И как обеты мои смогу исполнить, когда
Раб Идумеев — Сион, Араба узы — на мне?
Презрел бы я все сокровища Испании, коль
Узрел бы пепел святыни, что сгорела в огне.
«Исполненный прелести, краса земель, град царя…»
Исполненный прелести, краса земель, град царя,
Его я взалкал душой, от запада, чрез моря!
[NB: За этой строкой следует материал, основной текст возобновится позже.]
-- ==== Sys2Proof/Laws/RestoreFrame.lean ====
section
/-!
SUPPORT. What each operation of Machine/Restore.lean may change: one lemma per operation.
-/
set_option linter.unusedTactic false
set_option linter.unreachableTactic false
set_option linter.unusedSimpArgs false
set_option linter.unusedVariables false

namespace Sys2Proof.Machine

theorem settleSends_does {pz : List Part} {s₀ : State} {n : Nat} {s : State} (h_s : Does pz s₀ s) (hp : subParts
    [.mirror] pz = true) : Does pz s₀ (settleSends n s) := by
  unfold settleSends
  try dsimp only
  repeat' first
    | with_reducible assumption | with_reducible apply modMir_does | exact subParts_of (by decide) hp
    | with_reducible apply does_fold | simp only [does_mk] | with_reducible refine moves_intro ?_ rfl ?_
    | ((with_reducible refine only_intro ?_); intro p hc; cases p <;> first
        | exact (clash hp (by decide) hc).elim | dsimp only [Same])
    | intro _ | split | with_reducible apply does_ite | with_reducible apply does_fst (by assumption) | dsimp only

theorem restartLost_does {pz : List Part} {s₀ : State} {n : Nat} {s : State} (h_s : Does pz s₀ s) (hp : subParts
    [.facets] pz = true) : Does pz s₀ (restartLost n s) := by
  unfold restartLost
  try dsimp only
  repeat' first
    | with_reducible assumption | with_reducible apply modItem_does | exact subParts_of (by decide) hp
    | with_reducible apply does_fold | simp only [does_mk] | with_reducible refine moves_intro ?_ rfl ?_
    | ((with_reducible refine only_intro ?_); intro p hc; cases p <;> first
        | exact (clash hp (by decide) hc).elim | dsimp only [Same])
    | intro _ | split | with_reducible apply does_ite | with_reducible apply does_fst (by assumption) | dsimp only

theorem restoreQp_does {pz : List Part} {s₀ : State} {warm : Bool} {n : Nat} {s : State} (h_s : Does pz s₀ s) (hp :
    subParts [.out, .mem, .facets, .qps, .zrt, .mirror, .fab, .xlt, .memc, .pcx, .eth, .pwr] pz = true) : Does pz s₀
    (restoreQp warm n s) := by
  unfold restoreQp
  try dsimp only
  repeat' first
    | with_reducible assumption | with_reducible apply dropWaits_does | with_reducible apply modQp_does
    | with_reducible apply restartLost_does | with_reducible apply sendConnect_does
    | with_reducible apply settleSends_does | with_reducible apply tryFreeQp_does | exact subParts_of (by decide) hp
    | with_reducible apply does_fold | simp only [does_mk] | with_reducible refine moves_intro ?_ rfl ?_
    | ((with_reducible refine only_intro ?_); intro p hc; cases p <;> first
        | exact (clash hp (by decide) hc).elim | dsimp only [Same])
    | intro _ | split | with_reducible apply does_ite | with_reducible apply does_fst (by assumption) | dsimp only

theorem askRollback_does {pz : List Part} {s₀ : State} {gid : Nat} {s : State} (h_s : Does pz s₀ s) (hp : subParts
    [.free, .out, .mem, .facets, .arb, .mirror, .groups, .grp, .prism, .fab, .xlt, .memc, .pcx, .eth, .pwr] pz = true)
    : Does pz s₀ (askRollback gid s) := by
  unfold askRollback
  try dsimp only
  repeat' first
    | with_reducible assumption | with_reducible apply rollAll_does | with_reducible apply toAdapters_does
    | exact subParts_of (by decide) hp | with_reducible apply does_fold | simp only [does_mk]
    | with_reducible refine moves_intro ?_ rfl ?_
    | ((with_reducible refine only_intro ?_); intro p hc; cases p <;> first
        | exact (clash hp (by decide) hc).elim | dsimp only [Same])
    | intro _ | split | with_reducible apply does_ite | with_reducible apply does_fst (by assumption) | dsimp only

end Sys2Proof.Machine
end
И жалости полон я о славе минувших дней,
Грущу об изгнаньи, о гибели алтаря.
Я прах напоил бы твой горькой слезой, когда
Умел бы достичь тебя, на крыльях орлов паря!
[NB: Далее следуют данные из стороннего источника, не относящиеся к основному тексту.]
-- ==== Sys2Proof/Laws/RegsFrame.lean ====
section
/-!
SUPPORT. What each operation of Machine/Regs.lean may change: one lemma per operation.
-/
set_option linter.unusedTactic false
set_option linter.unreachableTactic false
set_option linter.unusedSimpArgs false
set_option linter.unusedVariables false

namespace Sys2Proof.Machine

theorem fileWrite_does {pz : List Part} {s₀ : State} {off : Nat} {v : U64} {s : State} (h_s : Does pz s₀ s) (hp :
    subParts [.regs] pz = true) : Does pz s₀ (fileWrite off v s) := by
  unfold fileWrite
  try dsimp only
  repeat' first
    | with_reducible assumption | exact subParts_of (by decide) hp | with_reducible apply does_fold
    | simp only [does_mk] | with_reducible refine moves_intro ?_ rfl ?_
    | ((with_reducible refine only_intro ?_); intro p hc; cases p <;> first
        | exact (clash hp (by decide) hc).elim | dsimp only [Same])
    | intro _ | split | with_reducible apply does_ite | with_reducible apply does_fst (by assumption) | dsimp only

theorem queueCtrl_does {pz : List Part} {s₀ : State} {f : Nat} {rq : Bool} {q : Nat} {v : U64} {s : State} (h_s : Does
    pz s₀ s) (hp : subParts [.mem, .facets, .mirror, .memc, .pcx, .mov] pz = true) : Does pz s₀ (queueCtrl f rq q v s)
    := by
  unfold queueCtrl
  try dsimp only
  repeat' first
    | with_reducible assumption | with_reducible apply createQueue_does | with_reducible apply destroyQueue_does
    | with_reducible apply modQ_does | with_reducible apply settle_does | exact subParts_of (by decide) hp
    | with_reducible apply does_fold | simp only [does_mk] | with_reducible refine moves_intro ?_ rfl ?_
    | ((with_reducible refine only_intro ?_); intro p hc; cases p <;> first
        | exact (clash hp (by decide) hc).elim | dsimp only [Same])
    | intro _ | split | with_reducible apply does_ite | with_reducible apply does_fst (by assumption) | dsimp only

theorem queueWrite_does {pz : List Part} {s₀ : State} {f : Nat} {rq : Bool} {q : Nat} {o : Nat} {v : U64} {s : State}
    (h_s : Does pz s₀ s) (hp : subParts [.mem, .facets, .mirror, .memc, .pcx, .mov] pz = true) : Does pz s₀
    (queueWrite f rq q o v s) := by
  unfold queueWrite
  try dsimp only
  repeat' first
    | with_reducible assumption | with_reducible apply doorbell_does | with_reducible apply modQ_does
    | with_reducible apply queueCtrl_does | exact subParts_of (by decide) hp | with_reducible apply does_fold
    | simp only [does_mk] | with_reducible refine moves_intro ?_ rfl ?_
    | ((with_reducible refine only_intro ?_); intro p hc; cases p <;> first
        | exact (clash hp (by decide) hc).elim | dsimp only [Same])
    | intro _ | split | with_reducible apply does_ite | with_reducible apply does_fst (by assumption) | dsimp only

theorem ringWrite_does {pz : List Part} {s₀ : State} {f : Nat} {e : Nat} {o : Nat} {v : U64} {s : State} (h_s : Does
    pz s₀ s) (hp : subParts [.mem, .facets, .memc, .pcx] pz = true) : Does pz s₀ (ringWrite f e o v s) := by
  unfold ringWrite
  try dsimp only
  repeat' first
    | with_reducible assumption | with_reducible apply createRing_does | with_reducible apply destroyRing_does
    | with_reducible apply modE_does | with_reducible apply shrinkEval_does | with_reducible apply writeCons_does
    | exact subParts_of (by decide) hp | with_reducible apply does_fold | simp only [does_mk]
    | with_reducible refine moves_intro ?_ rfl ?_
    | ((with_reducible refine only_intro ?_); intro p hc; cases p <;> first
        | exact (clash hp (by decide) hc).elim | dsimp only [Same])
    | intro _ | split | with_reducible apply does_ite | with_reducible apply does_fst (by assumption) | dsimp only

theorem queWrite_does {pz : List Part} {s₀ : State} {f : Nat} {off : Nat} {v : U64} {s : State} (h_s : Does pz s₀ s)
    (hp : subParts [.mem, .facets, .mirror, .memc, .pcx, .mov] pz = true) : Does pz s₀ (queWrite f off v s) := by
  unfold queWrite
  try dsimp only
  repeat' first
    | with_reducible assumption | with_reducible apply modF_does | with_reducible apply queueWrite_does
    | with_reducible apply ringWrite_does | exact subParts_of (by decide) hp | with_reducible apply does_fold
    | simp only [does_mk] | with_reducible refine moves_intro ?_ rfl ?_
    | ((with_reducible refine only_intro ?_); intro p hc; cases p <;> first
        | exact (clash hp (by decide) hc).elim | dsimp only [Same])
    | intro _ | split | with_reducible apply does_ite | with_reducible apply does_fst (by assumption) | dsimp only

theorem zrtWrite_does {pz : List Part} {s₀ : State} {f : Nat} {off : Nat} {v : U64} {s : State} (h_s : Does pz s₀ s)
    (hp : subParts [.free, .out, .mem, .facets, .qps, .zrt, .mirror, .fab, .xlt, .memc, .pcx, .trust, .eth, .pwr] pz =
    true) : Does pz s₀ (zrtWrite f off v s) := by
  unfold zrtWrite
  try dsimp only
  repeat' first
    | with_reducible assumption | with_reducible apply connectQp_does | with_reducible apply createQp_does
    | with_reducible apply destroyQp_does | with_reducible apply modF_does | with_reducible apply qpCommand_does
    | with_reducible apply queryQp_does | exact subParts_of (by decide) hp | with_reducible apply does_fold
    | simp only [does_mk] | with_reducible refine moves_intro ?_ rfl ?_
    | ((with_reducible refine only_intro ?_); intro p hc; cases p <;> first
        | exact (clash hp (by decide) hc).elim | dsimp only [Same])
    | intro _ | split | with_reducible apply does_ite | with_reducible apply does_fst (by assumption) | dsimp only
Радею о граде я, что днесь в запустении,
Дом царский, где змеи лишь кишат, в нем пути торя.
Развалины, сладостью меду подобные,
Ах, как бы припал я к вам, любовью в душе горя!
«К живому Богу страстию объята…»
К живому Богу страстию объята,
Душа моя взалкала града свята,
И я не обнял даже домочадцев,
Жену свою, друзей своих и брата,
Свой сад не оросил своей слезою,
Чтоб уродились в нем плоды богато,
Не вспомнил Иегуду с Азарелем —
Две лилии красы и аромата,
Не вспомнил об Ицхаке, что как сын мне —
Мой урожай восхода и заката.
И я почти забыл про дом молитвы,
Что был моей отрадою когда-то,
И праздников забыл великолепье,
Забыл про наслаждения Шаббата,
И свой почет я уступил невеждам,
Другим дана хвала моя, крылата.
Я променял свой дом на тень деревьев,
Был бурелом лесной — моя палата,
Постыли благовонья мне, и запах
Репья был вместо мирра и муската.
И перестал я ползать на коленях,
И в море устремился без возврата,
Чтобы узреть Всевышнего подножье
И там излить всё, чем душа чревата,
Врата свои раскрыть вратам небесным,
Встав у горы святой, что ввысь подъята,
Чтоб нард мой цвел от влаги Иордана,
Силоам силы дал корням граната.
Господь со мной — чего же мне страшиться?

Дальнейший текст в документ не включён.